Saved entries:
-- ==== Sys2Proof/Machine/Routes.lean ====
section
/-! DEFINITION. The domain tree and its up-down routes (13 R326), and the modules whose routes change (R327). A node of the domain is
a module, by its id, or a domain switch, by 2^12 and its number; the specification gives switches no ids (log 92). -/
namespace Sys2Proof.Machine

/-! ### Links and neighbours -/

/-- Whether a link of the domain is up: neither end is a Thrumlink port of the own module that is marked down. -/
def DomainLink.up (s : State) (e : DomainLink) : Bool :=
  !((e.a == s.module && s.linksDown.contains e.ap) || (e.b == s.module && s.linksDown.contains e.bp))

/-- A hop: the port by which it leaves a node, and the node it comes to. -/
abbrev Hop := Nat × Nat

/-- The hops from a node over the links that are up, by rising port. -/
def hopsFrom (s : State) (x : Nat) : List Hop :=
  ((s.domain.filter (DomainLink.up s)).flatMap fun e =>
    (if e.a == x then [(e.ap, e.b)] else []) ++ (if e.b == x then [(e.bp, e.a)] else [])).foldl (fun l h => putBy (·.1) h l) []

/-! ### The spanning tree (R326 steps 1 and 2) -/

/-- The nodes that a breadth-first search reaches in n further levels, with their depths; d is the depth of the last level found. -/
def spread (s : State) : Nat → Nat → List (Nat × Nat) → List (Nat × Nat)
  | 0, _, seen => seen
  | n + 1, d, seen =>
    let new := ((seen.filter fun p => p.2 == d).flatMap fun p => (hopsFrom s p.1).map (·.2)).eraseDups.filter fun y =>
      !seen.any fun p => p.1 == y
    spread s n (d + 1) (seen ++ new.map fun y => (y, d + 1))

/-- More levels than any search over the links of the domain has. -/
def treeFuel (s : State) : Nat := s.domain.length + 1

/-- Whether a node of the domain is a module: at most 2,304 of them (R1). -/
def isModule (x : Nat) : Bool := x < 2304
/-- A link that the domain can have: each end is one of the 12 Thrumlink ports of a module, or a port of a switch (R1). -/
def DomainLink.sound (e : DomainLink) : Bool :=
  let end_ (x port : Nat) : Bool := (isModule x && port < 12) || 4096 ≤ x
  end_ e.a e.ap && end_ e.b e.bp

/-- The root: the reachable module with the lowest id. -/
def treeRoot (s : State) : Nat :=
  (((spread s (treeFuel s) 0 [(s.module, 0)]).map (·.1)).filter isModule).foldl min s.module
/-- The depth of each reachable node in the breadth-first tree. -/
def treeDepths (s : State) : List (Nat × Nat) := spread s (treeFuel s) 0 [(treeRoot s, 0)]
def depthOf (ds : List (Nat × Nat)) (x : Nat) : Nat := ((findBy (·.1) x ds).map (·.2)).getD 0
/-- A hop goes up when its far end has the smaller depth and id. -/
def goesUp (ds : List (Nat × Nat)) (x y : Nat) : Bool :=
  depthOf ds y < depthOf ds x || (depthOf ds y == depthOf ds x && y < x)

/-! ### Legal routes (R326 step 3) -/

/-- A legal route under way: where it stands, whether it has gone down, and its hops so far. -/
structure Way where
  at_  : Nat
  down : Bool
  hops : List Hop
  deriving DecidableEq, Repr

/-- The legal ways one hop longer than a way: after a hop down, none goes up. -/
def Way.grow (s : State) (ds : List (Nat × Nat)) (w : Way) : List Way :=
  (hopsFrom s w.at_).filterMap fun h =>
    let up := goesUp ds w.at_ h.2
    if w.down && up then none else some ⟨h.2, w.down || !up, w.hops ++ [h]⟩

/-- Whether two ways need not both be followed: they stand at one node in one direction and left by one port. -/
def Way.same (v w : Way) : Bool := v.at_ == w.at_ && v.down == w.down && (v.hops.head?.map (·.1)) == (w.hops.head?.map (·.1))

/-- Ways of a list that repeat none of those found before. -/
def freshWays (seen : List Way) : List Way → List Way
  | [] => []
  | w :: r => if seen.any w.same then freshWays seen r else w :: freshWays (w :: seen) r

/-- The shortest legal ways by rising length, to each node in each direction by each first port: n further lengths. -/
def legalWays (s : State) (ds : List (Nat × Nat)) : Nat → List Way → List Way → List Way
  | 0, _, seen => seen
  | n + 1, last, seen =>
    let next := freshWays seen (last.flatMap (Way.grow s ds))
    legalWays s ds n next (seen ++ next)

/-- The ports of the module whose links lead where one hop leads (R325). -/
def equalPorts (s : State) (h : Option Hop) : List Nat := ((hopsFrom s s.module).filter fun x => some x.2 == h.map (·.2)).map (·.1)

/-- The routes to a node among legal ways by rising length: the shortest, and the next shortest that leaves by another port, or the
shortest itself. Which of equal length comes first is not said; the lower port does (log 49). -/
def routeTo (s : State) (ways : List Way) (m : Nat) : Option Route :=
  match ways.filter fun w => w.at_ == m with
  | [] => none
  | w :: r =>
    some ⟨m, w.hops, ((r.find? fun v => v.hops.head?.map (·.1) != w.hops.head?.map (·.1)).map (·.hops)).getD w.hops,
      equalPorts s w.hops.head?⟩

/-- The routes from the module to every other module, over the links as they stand. -/
def routesNow (s : State) : List Route :=
  let ds := treeDepths s
  let start : Way := ⟨s.module, false, []⟩
  let ways := legalWays s ds (2 * treeFuel s) [start] [start]
  ((ds.map (·.1)).filter fun m => isModule m && m != s.module).filterMap (routeTo s ways)

/-! ### Recomputation (R327) -/

def routeOf (rs : List Route) (m : Nat) : Option Route := findBy (·.dest) m rs

/-- The modules whose installed routes are not those of the links as they stand. -/
def changedRoutes (s : State) : List Nat :=
  let now := routesNow s
  ((s.routes ++ now).map (·.dest)).eraseDups.filter fun m => routeOf s.routes m != routeOf now m

/-- The links have changed: the tree is computed anew, and packets for modules whose routes change are held until it is installed. -/
def recompute (s : State) : State := { s with moving := true, changed := (s.changed ++ changedRoutes s).eraseDups }

/-- The new tree is installed. -/
def installRoutes (s : State) : State := { s with moving := false, changed := [], routes := routesNow s, generation := s.generation + 1 }

end Sys2Proof.Machine
end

▶ _TASK REQUIREMENTS_
Write out exactly the lines that fall from the line with "lowest id. -/" to the line with "found before. -/" in the records above, keeping both ends.

▶ _WRITTEN SOLUTION_
/-- The root: the reachable module with the lowest id. -/
def treeRoot (s : State) : Nat :=
  (((spread s (treeFuel s) 0 [(s.module, 0)]).map (·.1)).filter isModule).foldl min s.module
/-- The depth of each reachable node in the breadth-first tree. -/
def treeDepths (s : State) : List (Nat × Nat) := spread s (treeFuel s) 0 [(treeRoot s, 0)]
def depthOf (ds : List (Nat × Nat)) (x : Nat) : Nat := ((findBy (·.1) x ds).map (·.2)).getD 0
/-- A hop goes up when its far end has the smaller depth and id. -/
def goesUp (ds : List (Nat × Nat)) (x y : Nat) : Bool :=
  depthOf ds y < depthOf ds x || (depthOf ds y == depthOf ds x && y < x)

/-! ### Legal routes (R326 step 3) -/

/-- A legal route under way: where it stands, whether it has gone down, and its hops so far. -/
structure Way where
  at_  : Nat
  down : Bool
  hops : List Hop
  deriving DecidableEq, Repr

/-- The legal ways one hop longer than a way: after a hop down, none goes up. -/
def Way.grow (s : State) (ds : List (Nat × Nat)) (w : Way) : List Way :=
  (hopsFrom s w.at_).filterMap fun h =>
    let up := goesUp ds w.at_ h.2
    if w.down && up then none else some ⟨h.2, w.down || !up, w.hops ++ [h]⟩

/-- Whether two ways need not both be followed: they stand at one node in one direction and left by one port. -/
def Way.same (v w : Way) : Bool := v.at_ == w.at_ && v.down == w.down && (v.hops.head?.map (·.1)) == (w.hops.head?.map (·.1))

/-- Ways of a list that repeat none of those found before. -/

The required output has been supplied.